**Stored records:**

[Start of Attachment]

-- ==== Sys2Proof/Certificates/Slice0/Obligations.lean ====
section
/-! DEFINITION. The statements for the provers. -/

open Sys2Proof Sys2Proof.Machine

/-! ## The machine -/

/-- A step takes the command at the front of the queue and runs it on the state with the queue's rest. On an empty queue
the expiries that are due come, one millisecond passes (R175, R178; that it passes there, and the order of the expiries,
are the model's: log entries 1 and 2), and an initialisation under way has ended by then (R188; that the tick ends it is
the model's: log entry 20). With nothing due, the time base and the phase rise by one and the phase turns over into the
next second, and nothing else changes but DAY_ROLL. -/
def Obligations.StepRunsFrontCommand : Prop :=
  (∀ (c : Instr) (rest : List Instr) (s : State), s.pending = c :: rest →
     step s = exec c { s with pending := rest }) ∧
  ∀ s : State, s.pending = [] →
    step s = exec .initialisationComplete (millisecondLater (dueEvents s)) ∧
      (nothingDue s →
        let t : State :=
          { s with
            clock :=
              { seconds := if s.clock.phase < 999 then s.clock.seconds else s.clock.seconds + 1,
                phase := if s.clock.phase < 999 then s.clock.phase + 1 else 0, timeBase := s.clock.timeBase + 1 },
            attn :=
              if 999 ≤ s.clock.phase ∧ (s.clock.seconds + 1).toNat / 86400 ≠ s.clock.seconds.toNat / 86400 then
                raised .dayRoll s
              else s.attn }
        step s = exec .initialisationComplete t ∧ (s.engine.state ≠ .initializing → step s = .next t))

/-- Every command answers a next state, but a register write outside the window, at an offset of 660h or more or off a
word boundary, and every such write stops (log entry 16). -/
def Obligations.OnlyAnAccessOutsideTheWindowStops : Prop :=
  (∀ (c : Instr) (s : State),
    (∃ t, exec c s = .next t) ∨
      ∃ off v, c = .registerWrite off v ∧ (0x660 ≤ off ∨ off % 4 ≠ 0) ∧
        exec c s = .fault (.noSuchRegister off)) ∧
  ∀ (off : Nat) (v : Word) (s : State),
    (0x660 ≤ off ∨ off % 4 ≠ 0 → exec (.registerWrite off v) s = .fault (.noSuchRegister off)) ∧
      (off < 0x660 → off % 4 = 0 → ∃ t, exec (.registerWrite off v) s = .next t)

[End of Attachment]

**ASSIGNED TASK:** Please make an exact copy of the lines from the one holding "def Obligations.OnlyAnAccessOutsideTheWindowStops : Prop" through the final line of the records above, nothing more.

**ANSWER FOR THIS EXERCISE:**
def Obligations.OnlyAnAccessOutsideTheWindowStops : Prop :=
  (∀ (c : Instr) (s : State),
    (∃ t, exec c s = .next t) ∨
      ∃ off v, c = .registerWrite off v ∧ (0x660 ≤ off ∨ off % 4 ≠ 0) ∧
        exec c s = .fault (.noSuchRegister off)) ∧
  ∀ (off : Nat) (v : Word) (s : State),
    (0x660 ≤ off ∨ off % 4 ≠ 0 → exec (.registerWrite off v) s = .fault (.noSuchRegister off)) ∧
      (off < 0x660 → off % 4 = 0 → ∃ t, exec (.registerWrite off v) s = .next t)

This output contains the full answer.